For one, he pioneered the study of statistical thermodynamics, which is a field of physics that provides a framework for predicting how a large number of particles will behave in a system. So, let's say you're camping and you start a fire. Boltzmann was the guy who tried to figure out what the crap was going on in those logs on a molecular level that allowed the fire to kindle, and he used fancy math formulas to figure it out. His work ultimately paved the way for the field of quantum mechanics, which eventually paved the way for the greatest time travel show ever.

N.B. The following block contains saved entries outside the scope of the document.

-- ==== Sys2Proof/Machine/Eth.lean ====
section
/-! DEFINITION. The Ethernet ports: filters, stamps, rings, RTP streams (R226 to R243). -/

namespace Sys2Proof.Machine

/-! ### Frames (R227, R228) -/

/-- A MAC address of the address table. -/
def Dev.macAt (d : Dev) (e : Nat) : Nat := d.get ETH_ADDR_HI.MAC e * 2 ^ 32 + d.get ETH_ADDR_LO.MAC e

/-- Is the port in use? -/
def Dev.ethOn (d : Dev) (p : Nat) : Bool := d.get ETH_PORT_CFG.MODE p != 3

/-- Is the destination address accepted (R227)? -/
def Dev.dstOk (d : Dev) (p da : Nat) : Bool :=
  da == 0xFFFFFFFFFFFF || (d.is ETH_ADDR_HI.VALID p && da == d.macAt p)
    || (da / 2 ^ 40 % 2 == 1 && (List.range 256).any (fun e => d.is ETH_ADDR_HI.VALID (e + 2)
      && bitOf (d.get ETH_ADDR_HI.PORTS (e + 2)) p == 1 && d.macAt (e + 2) == da))

/-- Is a frame tagged? -/
def tagged (f : List Byte) : Bool := beAt f 12 2 == 0x8100

/-- Offset of the EtherType after a tag. -/
def etOfs (f : List Byte) : Nat := if tagged f then 16 else 12

/-- Is the tag's VID accepted, or the frame untagged (R227)? -/
def Dev.vlanOk (d : Dev) (p : Nat) (f : List Byte) : Bool :=
  !tagged f || (List.range 16).any (fun v => d.is ETH_VLAN.VALID p v && d.get ETH_VLAN.VID p v == beAt f 14 2 % 4096)

/-- Is a frame UDP over IPv4, not a fragment? -/
def isUdp (f : List Byte) : Bool :=
  let o := etOfs f + 2
  beAt f (etOfs f) 2 == 0x0800 && cb f o / 16 == 4 && cb f (o + 9) == 17

/-- Offset of the UDP header. -/
def udpOfs (f : List Byte) : Nat := etOfs f + 2 + 4 * (cb f (etOfs f + 2) % 16)

/-- Is it a PTP frame: EtherType 0x88F7, or UDP ports 319 and 320 (R228)? -/
def isPtp (f : List Byte) : Bool :=
  beAt f (etOfs f) 2 == 0x88F7 || (isUdp f && (beAt f (udpOfs f + 2) 2 == 319 || beAt f (udpOfs f + 2) 2 == 320))

/-- Offset of the PTP message. -/
def ptpOfs (f : List Byte) : Nat := if isUdp f then udpOfs f + 8 else etOfs f + 2

/-- The stamp of a port at this instant, the 96-bit value of its time base in 2^−16 ns with ADJ, in 1/16 ns, added (R230). -/
def Dev.ethStamp (d : Dev) (p : Nat) : Nat := (d.tbFull (d.get ETH_PORT_CFG.TB p) + sgnW 16 (d.get ETH_TS_ADJ.ADJ p) * 4096).toNat

/-- Seconds modulo 2^32 and nanoseconds of a stamp. -/
def stampSec (st : Nat) : Nat := st / 65536000000000 % 2 ^ 32
def stampNs (st : Nat) : Nat := st / 65536 % 1000000000

/-- LOW_HW, 1 to 7. -/
def Dev.lowHw (d : Dev) : Nat := max 1 (min 7 (d.get ETH_RING_CFG.LOW_HW))

/-- PTP_HW, above LOW_HW, at most 8. -/
def Dev.ptpHw (d : Dev) : Nat := max (d.lowHw + 1) (min 8 (d.get ETH_RING_CFG.PTP_HW))

/-- A frame is delivered to ring Q84 + p with its stamp, or discarded at a mark (R228, R231, R363). -/
def Dev.ethToRing (d : Dev) (p : Nat) (f : List Byte) : Dev :=
  let q := 84 + p
  let mark := if isPtp f then d.ptpHw else d.lowHw
  let st := d.ethStamp p
  let (ok, d) := if d.ringOn q && decide (d.ringSize q * mark / 8 ≤ d.ringFill q) then (false, d)
    else d.ringPush q 2 4 (stampSec st) (stampNs st) f
  if ok then d else ((d.inc ETH_PORT_STAT.RXDROP p).perfEvent 0x1B 1).raiseOnce FS.ETH_RXDROP

/-! ### Streams: constants (R229, R234) -/

/-- A stream's hidden state. -/
def Dev.strm (d : Dev) (s : Nat) : StrSt := tabGet {} d.str s

/-- Replace it. -/
def Dev.setStrm (d : Dev) (s : Nat) (x : StrSt) : Dev := { d with str := tabPut {} d.str s x }

/-- Fs in Hz. -/
def Dev.strFs (d : Dev) (s : Nat) : Nat := 48000 * 2 ^ d.get ETH_STR_CFG.FS s

/-- SPP: samples per packet. -/
def sppOf (fs ptime : Nat) : Nat := nth 0 [fs / 8000, fs / 4000, fs / 3000, fs / 1000, fs / 250] ptime

/-- SPP of a stream. -/
def Dev.strSpp (d : Dev) (s : Nat) : Nat := sppOf (d.strFs s) (d.get ETH_STR_CFG.PTIME s)

/-- Bytes of a sample: L16 or L24. -/
def Dev.strBytes (d : Dev) (s : Nat) : Nat := 2 + d.get ETH_STR_CFG.ENC s

/-- The stream's context. -/
def Dev.strCtx (d : Dev) (s : Nat) : Nat := d.get ETH_STR_CFG.CTX s

/-- Channels of a stream. -/
def Dev.strNch (d : Dev) (s : Nat) : Nat := d.get FLOW_MAP.NCH (d.strCtx s)

/-- Does a leg of a stream use port p? -/
def Dev.strLeg (d : Dev) (s p : Nat) : Bool :=
  match d.get ETH_STR_CFG.LEGS s with
  | 0 => p == 0
  | 1 => p == 1
  | 2 => true
  | _ => false

/-- Index of the leg registers that port p uses: leg g on port g with two legs, else leg 0. -/
def Dev.legOf (d : Dev) (s p : Nat) : Nat := if d.get ETH_STR_CFG.LEGS s = 2 then p else 0

/-- Is the context of a stream one that names it (R233)? -/
def Dev.strOk (d : Dev) (s : Nat) : Bool :=
  d.get FLOW_CFG.KIND (d.strCtx s) == 3 && d.get FLOW_CFG.FLOW (d.strCtx s) % 128 == s

/-! ### RTP receive (R237 to R240) -/

/-- The stream to which a UDP packet belongs (R237). -/
def Dev.strMatch (d : Dev) (p : Nat) (f : List Byte) : Option Nat :=
  if !isUdp f then none
  else
    let o := etOfs f + 2
    let u := udpOfs f
    (List.range 128).find? (fun s =>
      let g := d.legOf s p
      d.is ETH_STR_CTRL.EN s && d.get ETH_STR_CFG.DIR s == 0 && d.strOk s && d.strLeg s p
        && beAt f (o + 16) 4 == d.get ETH_STR_ADDR.ADDR s g && beAt f (u + 2) 2 == d.get ETH_STR_UDP.DPORT s g
        && (!d.is ETH_STR_HDR.SSM s || beAt f (o + 12) 4 == d.get ETH_STR_SRC.ADDR s g)
        && cb f (u + 9) % 128 == d.get ETH_STR_HDR.PT s)

/-- Payload of the RTP packet: after the header, its CSRCs and an extension (ignored). -/
def rtpPayload (f : List Byte) : List Byte :=
  let u := udpOfs f
  let len := beAt f (u + 4) 2
  let r := slice f (u + 8) (len - 8)
  let h := 12 + 4 * (cb r 0 % 16)
  let h := if cb r 0 / 16 % 2 = 1 then h + 4 + 4 * beAt r (h + 2) 2 else h
  r.drop h
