/-- Set it. -/
def Dev.setFate (d : Dev) (j v : Nat) : Dev := { d with thk := { d.thk with fate := tabPut 0 d.thk.fate j v } }

/-- The deque of SPRIGm, head first. -/
def Dev.deque (d : Dev) (m : Nat) : List Nat := tabGet [] d.thk.deque m

/-- Replace it. -/
def Dev.setDeque (d : Dev) (m : Nat) (q : List Nat) : Dev := { d with thk := { d.thk with deque := tabPut [] d.thk.deque m q } }

/-- Push a job onto the head of its home Sprig's deque, ending that Sprig's wait (R87, R88). -/
def Dev.pushJob (d : Dev) (j : Nat) : Dev :=
  let h := (d.job j).home
  let d := d.setDeque h (j :: d.deque h)
  if (d.sprig h).wait then d.setSprig h { d.sprig h with wait := false } else d

/-- Decrement the ready counter of a job; at 0 it is pushed (R86, R87). -/
def Dev.readyDec (d : Dev) (j : Nat) : Dev :=
  let c := tabGet 0 d.thk.cnt j
  let d := { d with thk := { d.thk with cnt := tabPut 0 d.thk.cnt j (c - 1) } }
  if c = 1 then d.pushJob j else d

/-- Has every job of the instance completed or failed? -/
def Dev.allDone (d : Dev) : Bool := (d.thk.fate.filter (fun kv => kv.2 == 2 || kv.2 == 3)).length == d.thk.jobs.length

/-- A job completed, or failed, which counts as completed for readiness: its successors' counters are decremented in
list order (R87, R92). The pace count of the instance's finish is kept (R100). -/
def Dev.jobOver (d : Dev) (j v : Nat) : Dev :=
  let d := d.setFate j v
  let d := (d.job j).succs.foldl (fun d s => d.readyDec s) d
  if d.allDone then { d with thk := { d.thk with fin := some d.pace } } else d

/-- Add the jobs reachable from a list to the tainted ones; successors have greater indices, so `fuel` of the number of
jobs suffices (R92). -/
def taintFrom (jobs : List JobDesc) : Nat → List Nat → List Nat → List Nat
  | 0, _, acc => acc
  | fuel + 1, work, acc =>
    let new := (work.flatMap (fun j => (nth {} jobs j).succs)).eraseDups.filter (fun s => !acc.contains s)
    if new.isEmpty then acc else taintFrom jobs fuel new (acc ++ new)

/-! ### Windows (R57 to R60) -/

/-- Is every word of an access granted to a U job (R60, R83)? -/
def Dev.granted (d : Dev) (j : JobDesc) (off n : Nat) (store : Bool) : Bool :=
  (List.range (n / 4)).all (fun k => d.thk.regions.any (fun r =>
    decide (r.base ≤ off + 4 * k) && decide (off + 4 * k + 4 ≤ r.base + r.size)
      && j.grants.any (fun g => g.1 == r.tag && (g.2 || !store))))

/-- Are the channels of an output-window store declared by the job? -/
def JobDesc.declares (j : JobDesc) (c : Nat) : Bool := decide (j.outFirst ≤ c) && decide (c < j.outFirst + j.outCount)

/-- The window and the device address of an access of `n` bytes at Sprig address `a` by the job on SPRIGm, or `none` where
it raises ACCESS (R57, R58, R60). Windows are numbered as R334's K. The input and output windows keep their Sprig
addresses. -/
def Dev.spMap (d : Dev) (m a n : Nat) (store : Bool) : Option (Nat × Nat) :=
  let j := d.job (d.sprig m).job
  if a + n ≤ 0x18000 then some (0, memLocal j.home + a)
  else if 0x18000 ≤ a ∧ a + n ≤ 0x20000 then some (1, memLocal m + a)
  else if 0x01000000 ≤ a ∧ a + n ≤ 0x01800000 then
    if j.sys ∧ (a - 0x01000000) % 0x20000 + n ≤ 0x18000 then some (2, a) else none
  else if memShared ≤ a ∧ a + n ≤ memShared + 0x1000000 then
    if j.sys || d.granted j (a - memShared) n store then some (3, a) else none
  else if 0x20000000 ≤ a ∧ a + n ≤ 0x20080000 then (if store then none else some (4, a))
  else if 0x21000000 ≤ a ∧ a + n ≤ 0x21080000 then
    let c := a % 0x4000 / 4
    if store && (j.sys || (List.range (n / 4)).all (fun k => j.declares (c + k))) then some (5, a) else none
  else none

/-- The word that a job's own buffered stores hold at a device address, newest first (R61). -/
def bufWord (buf : List (Nat × List Byte)) (k : Nat) : Option Nat :=
  (buf.reverse.find? (fun e => decide (e.1 ≤ k) && decide (k + 4 ≤ e.1 + e.2.length))).map (fun e => leAt e.2 (k - e.1) 4)

/-- The word at a device address as a job's load sees it, and whether memory is read there (R58, R59, R61). -/
def Dev.spWord (d : Dev) (m w k : Nat) : Nat × Bool :=
  match bufWord (d.sprig m).buf k with
  | some v => (v, false)
  | none =>
    if w = 1 ∧ (d.sprig m).scr.contains (k % 0x20000 / 16) = false then (0, false)
    else if w = 4 then
      let i := (k - 0x20000000) / 0x4000
      (if i < d.nb then (tabGet 0 d.aud.dest (sampKey (k % 0x4000 / 4) i)).toNat else 0, false)
    else (d.memLe k 4, true)
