-- ==== Sys2Proof/Machine/Block.lean ====
section
/-! DEFINITION. The block cycle: start, boundaries, the stages within a block, REALIGN (R36 to R51, R417). -/

namespace Sys2Proof.Machine

/-! ### Starting (R39) -/

/-- BLOCK_CYCLE_ARM: the block loop reports lock, and with WAIT_SYNC set the servo of the block time base reports lock (R39). -/
def Dev.cycleArm (d : Dev) : Dev :=
  let st := d.get SYS_BLK_STATUS.STATE
  let locked := d.is RCU_LOOP_STAT.LOCK (d.get SYS_BLK_CFG.LOOP)
  let sync := d.servo d.blkTb == 2
  if st = 1 ∧ locked = true then
    if !d.is SYS_BLK_CTRL.WAIT_SYNC then d.armCycle
    else if sync then (d.put SYS_BLK_STATUS.STATE 2).armCycle
    else (d.put SYS_BLK_STATUS.STATE 2).startTimer .waitSync
  else if st = 2 ∧ sync = true then d.armCycle
  else d

/-- SYNC_TIMEOUT: SYNC_TMO seconds have passed since the entry to WAIT_SYNC (R39). -/
def Dev.syncTimeout (d : Dev) : Dev :=
  let t := d.get SYS_BLK_CTRL.SYNC_TMO
  if d.get SYS_BLK_STATUS.STATE = 2 ∧ t ≠ 0 ∧ d.ranFor .waitSync (t * 1000000000) then (d.put SYS_BLK_STATUS.FREE 1).armCycle else d

/-- The boundary error in 1/16 ns is reported and held against LIMIT (R41). An error beyond the 32 bits of ERR is reported modulo 2^32
(DESIGN CHOICE, log entry 118). -/
def Dev.phaseCheck (d : Dev) (k t16 : Nat) : Dev :=
  let e := d.boundaryErr k t16
  let d := d.put SYS_BLK_ERR.ERR (unsW 32 e)
  if 16 * max 100 (d.get SYS_BLK_LIMIT.LIMIT) < e.natAbs then (d.put SYS_BLK_STATUS.PHASE_EXC 1).raise FS.SYS_BLK_PHASE
  else d.put SYS_BLK_STATUS.PHASE_EXC 0

/-! ### Boundaries (R40, R43) -/

/-- The converted input channels deliver their samples of the block that is sealed (R112, R114). -/
def Dev.convSeal (d : Dev) : Dev :=
  forN 256 (fun c d => if d.convDir c = 1 then d.convBlock c (d.get ASRC_CFG.CHAN c) else d) d

/-- The sense sources of the sealed block, in units of 2^−31 V at the pins, full scale ±1 V (R105, R144). -/
def Dev.senseSeal (d : Dev) (sense : List (Nat × List Int)) : Dev :=
  sense.foldl (fun d s =>
    if s.1 < 64 then
      { d with aud := { d.aud with sealed := sampPutAll d.aud.sealed (d.psmBase + s.1) 0 ((s.2.take d.nb).map sat31) } }
    else d) d

/-- The seal of input block n, whose sources close; the staged output block begins emission (R43 step 1). -/
def Dev.seal (d : Dev) (n : Nat) (sense : List (Nat × List Int)) : Dev :=
  let d := { d with aud := { d.aud with sealed := d.aud.capt, capt := [] } }
  let d := (((d.senseSeal sense).strFeed n).asrcMirror (n % 2 ^ 32)).convSeal
  let d := ((d.sapSeal n).flowSeal n).strSeal n
  ({ d with aud := { d.aud with emit := d.aud.staged, staged := [] }, thk := { d.thk with stage := 1 } }).convTurnover

/-- A REALIGN's fade begins at the first boundary after its write: all destinations and the modulator groups (R39, R417). -/
def Dev.realignFade (d : Dev) : Dev :=
  if d.cyc.realign then (({ (d.fadeAllBegin 1) with cyc := { d.cyc with realign := false } }).psmStopAll).startTimer .fadeDown else d

/-- A resynchronisation at the boundary of its block: THK and XPT are reset and DIVERGED clears (R305). -/
def Dev.resyncTurn (d : Dev) (b : Nat) : Dev :=
  if d.pair.resync = some b then
    let d := d.setPair { d.pair with resync := none, resyncAt := some b, resyncing := true, resyncRec := true }
    let d := (d.blockReset 12 0xFE true).blockReset 11 0xFE true
    d.put PAIR_STAT.DIVERGED 0
  else d

/-- Commits of the ACTIVE's by their blocks, at the boundary of block b: is one due, was one late, and those that wait on (R301). -/
def markDue (ms : List Nat) (b : Nat) : Bool × Bool × List Nat :=
  let due := ms.filter (fun t => !later32 t b)
  (!due.isEmpty, due.any (fun t => t != b % 2 ^ 32), ms.filter (fun t => later32 t b))

/-- The live parameter commit at the boundary of block b: the chip's own, or on a mirrored STANDBY the ACTIVE's (R96, R301). -/
def Dev.pcommitTurn (d : Dev) (b : Nat) : Dev :=
  if d.mirrored then
    let (due, late, rest) := markDue d.pair.markT b
    if !due then d else
    let d := (d.pcommitApply late).setPair { d.pair with markT := rest }
    if late then d.diverge else d
  else (d.pcommitBoundary b).2

/-- The crosspoint commit at the boundary of block b (R121, R301). -/
def Dev.xptTurn (d : Dev) (b : Nat) : Dev :=
  if d.mirrored then
    let d := d.xptWaiting
    let (due, late, rest) := markDue d.pair.markX b
    if !due then d else
    let d := (d.xptCommit).setPair { d.pair with markX := rest }
    if late then (d.put XPT_CTRL.LATE 1).diverge else d
  else d.xptBoundary b

/-- Output block m begins: cells, stream packets, heartbeat (R220, R236, R300); none of them while the cycle is not RUNNING (R203,
R243, R297). -/
def Dev.sendTurn (d : Dev) (m : Nat) : Dev :=
  if d.running then (((d.flowTransmit m).rtpTransmit m).strRestart).pairBoundary else d.strRestart

/-- A swap whose target passed while the cycle was stopped is reported at the first boundary after the restart (R51). -/
def Dev.swapMissed (d : Dev) (b : Nat) : Dev :=
  let t := d.get SYS_SWAP_TARGET.BLOCK
  if d.is SYS_SWAP_CTRL.ARM && !later32 t b && t != b then d.swapResult 8 else d

/-- The block-cycle alarm matches: the first boundary, `sub` 1/16 ns after the tick (R39, R40, R41, R42, R104,
R166, R417). -/
def Dev.cycleStart (d : Dev) (sub : Nat) : Dev :=
  let k := d.cyc.armK
  let d := (((d.pcommitMiss d.cyc.k (k - d.cyc.k - 1)).xptMiss d.cyc.k (k - d.cyc.k - 1)).put SYS_BLK_STATUS.STATE 4).newPeriod
  let d := (d.put SYS_BLK_COUNT.COUNT k).put SYS_BLK_FIRST.FIRST k
  let t16 := d.firstInst k (d.now16 + sub)
  let d := { d with cyc := { d.cyc with k := k, at16 := t16, mclk := 0, tick := d.tclk, realign := false, fresh := true } }
  let d := d.setPair { d.pair with crcNext := [], skipNext := 0, markT := [], markX := [] }
  let d := ((d.captureEvent 28 true sub).phaseCheck k t16).avsRestart
  let d := if d.cyc.fadeUp then { d.fadeAllBegin 2 with cyc := { d.cyc with fadeUp := false } } else d
  let d := { d with thk := { d.thk with stage := 0, paceAt := d.pace }, aud := { d.aud with capt := [], sealed := [], staged := [], emit := [] } }
  let d := ((d.swapMissed (k % 2 ^ 32)).swapBoundary (k % 2 ^ 32)).pcommitTurn (k % 2 ^ 32)
  let d := ((d.xptTurn (k % 2 ^ 32)).convFirst.sapFirst.psmBoundary true).rsvApply.revert.pairSees
  ((d.sendTurn k).perfBoundary.loadLatch).perfEvent 0x10 1

/-- BLOCK_BOUNDARY: Nb × (FOUT ÷ Fi) periods of the block loop's MCLK have passed, and block k + 1 begins, `sub` 1/16 ns after the tick; the
command does nothing where they cannot have passed yet. A boundary away from Tb by more than HBWIN fails a paired chip (R40, R43, R302). -/
def Dev.boundary (d : Dev) (sub : Nat) (sense : List (Nat × List Int)) : Dev :=
  if !d.cycling || d.tooSoon then d else
  let n := d.cyc.k
  let k := n + 1
  let b := k % 2 ^ 32
  let d := if d.running && d.offTb then d.pairFail else d
  let d := if d.running then d.newPeriod else d
  let d := d.put SYS_BLK_COUNT.COUNT b
  let d := { d with cyc := { d.cyc with k := k, at16 := d.now16 + sub, mclk := d.cyc.mclk + d.blockMclk, tick := d.tclk, fresh := false } }
  let d := d.captureEvent 28 true sub
  let d := (d.seal n sense).paceRate.phaseCheck k (d.now16 + sub)
  let d := ((d.swapBoundary b).realignFade.resyncTurn b).pcommitTurn b
  let d := ((d.xptTurn b).psmAdoptAll.psmBoundary false).rsvApply.revert
  let d := ((d.pairBoundaryRole b).sendTurn k).perfBoundary
  (if d.running then d.loadLatch else d).perfEvent 0x10 1

/-! ### Stages within a block (R43, R86, R93, R119) -/

/-- XPT_PASS_DONE: destinations, fades, gain steps, silence; jobs with crosspoint input become ready; a restart whose fade up has
ended is reported (R33, R43 step 3, R86, R119). -/
def Dev.passDone (d : Dev) : Dev :=
  if d.thk.stage = 2 then (d.xptPass.xinReady.psmWake).restartDone else d

/-- DEADLINE: the output stage takes the outputs of block n + 2; slack, AVS, the pair's record (R43 steps 4 and 5, R93, R100,
R102, R303, R305, R306). The losses of a resynchronisation's own resets do not set DIVERGED. -/
def Dev.deadline (d : Dev) : Dev :=
  if d.thk.inst.isNone then d else
  let o := d
  let (req, d) := d.thkDeadline
  let beyond := d.is THK_SLACK.OVR
  let bad := (List.range o.thk.jobs.length).any (fun j => 3 ≤ d.fate j || d.thk.taint.contains j)
  let d := match req with
    | some up => d.vcoreRequest up
    | none => d
  let own := d.pair.resyncing
  let d := if bad && !own then d.diverge else d
  let d := if own && !d.inReset 12 then d.setPair { d.pair with resyncing := false } else d
  let d := if beyond then d.setPair { d.pair with overAt := some d.cyc.k, acc := { d.pair.acc with beyond := true } } else d
  d.pairStaged

/-! ### REALIGN (R39, R51) -/

/-- BLOCK_REALIGN: only while RUNNING, with no swap armed and no restart in progress. The cycle leaves RUNNING (R39, R296). -/
def Dev.realign (d : Dev) : Dev :=
  if d.running && !d.is SYS_SWAP_CTRL.ARM && !d.is SYS_SWAP_STATUS.RESTARTING then
    ({ (d.put SYS_BLK_STATUS.STATE 5).pseudoFrom with cyc := { d.cyc with realign := true } }).pairCycleStop.perfBoundary
  else d

/-- REALIGN_STOP: the faded output has been emitted, RAMP + 2 × Tb after the fade began; the cycle stops (R39). -/
def Dev.realignStop (d : Dev) : Dev :=
  if d.get SYS_BLK_STATUS.STATE = 5 ∧ d.cyc.realign = false ∧ d.ranFor .fadeDown d.fadedNs then d.cycleStop else d

/-- A write of SYS_BLK_CTRL. -/
def Dev.blkCtrlWrite (d : Dev) (w : Word) : Dev :=
  let d := d.store SYS_BLK_CTRL w
  if fget w 0 0 = 1 then d.realign else d

/-- Have 100 µs passed since the latest such period began? At State.reset it began with TCLK at 0. -/
def Dev.pseudoDue (d : Dev) : Bool := decide (100000 ≤ (d.elapsed .pseudo).getD (4 * d.tclk))

/-- PSEUDO_BLOCK: every 100 µs, counted from the latest CHIP reset or from the cycle's leaving RUNNING or stopping, while it is not RUNNING
(R321, R370). -/
def Dev.pseudoBlock (d : Dev) : Dev := if d.running || !d.pseudoDue then d else d.pseudoFrom.loadLatch

/-! ### Alarms (R257, R259) -/

/-- ALARM_FIRE: an armed alarm whose time base has reached its target fires; the block-cycle sequencer's begins the cycle, a serial-port
group's tells the group. Owned alarms disarm as they fire. -/
def Dev.alarmFire (d : Dev) (a sub : Nat) : Dev :=
  if !d.armed a || !d.almReached a then d
  else if d.almFw a then d.almFire a
  else
    let d := d.almFire a
    let d := d.almDisarm a
    if d.get SYS_BLK_STATUS.STATE = 3 ∧ d.get SYS_BLK_CFG.ALARM = a then d.cycleStart sub
    else forN 16 (fun k d => if d.get SAP_GRP_CFG.MEMBERS k != 0 && d.get SAP_GRP_CFG.ALARM k == a && d.running then d.grpAlarm k else d) d

end Sys2Proof.Machine
end

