-- ==== Sys2Proof/Machine/CmdAlignment.lean ====
section
/-! DEFINITION. The meanings of the commands of the alignment DLLs. -/

namespace Sys2Proof.Machine

/-- DLL_LOCK: The DLL span equals the MCLK period: the DLL enters ALIGNING (R286). -/
def execDllLock (dt : Nat) (x : Fin 28) (s : State) : Reply :=
  s.after (fun d => d.event dt (fun d => d.dllLock x))

/-- DLL_ANCHOR: An anchor instant: the DLL aligns and ungates, or measures ERR and steps a tap (R289). -/
def execDllAnchor (dt : Nat) (x : Fin 28) (sec frac : Nat) (err : Int) (s : State) : Reply :=
  s.after (fun d => d.event dt (fun d => d.dllAnchor x (sec * 16000000000 + frac) err))

/-- DLL_UNLOCK: The span drifts by more than 4 taps: outputs are gated and ALN.UNLOCK raised (R286). -/
def execDllUnlock (dt : Nat) (x : Fin 28) (s : State) : Reply :=
  s.after (fun d => d.event dt (fun d => d.dllUnlock x))

/-- DLL_REALIGN: REALIGN gates the DLL and realigns it at the next anchor (R290). -/
def execDllRealign (p : Port) (x : Fin 28) (w : Word) (s : State) : Reply :=
  s.after (fun d => d.access (fun d => d.busWrite (portNum p) (ALN_DLL_CTRL.addr x 0) w))

/-- OUT_OFS_WRITE: A write of ALN_OUT_OFS while RUN realigns the output (R290). -/
def execOutOfsWrite (p : Port) (o : Fin 8) (w : Word) (s : State) : Reply :=
  s.after (fun d => d.access (fun d => d.busWrite (portNum p) (ALN_OUT_OFS.addr o 0) w))

end Sys2Proof.Machine
end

His Genius Was Rewarded By ...

Death. He got death.
Back then, defending the existence of atoms was akin to defending creationist version of the origins of man today. Boltzmann wasn't just forced to defend something that would be accepted as fact within a few years, he was shamed for his stubborn refusal to yield and for his so-called materialist beliefs.
Nobody ever told scientists that nonmaterial science is already called philosophy. A long series of uneven debates left nearly every other supporter of atoms silent, leaving Boltzmann as their chief defender. Even colleagues who originally agreed with him began to question atoms' existence when his work seemingly undermined previously understood laws of physics.

The emotional burden of being the only right guy in the world, coupled with what was probably undiagnosed bipolar disorder, proved too much for Boltzmann to handle, and he hung himself in 1906, only three years before another scientist proved the undeniable existence of atoms. Nice job, science.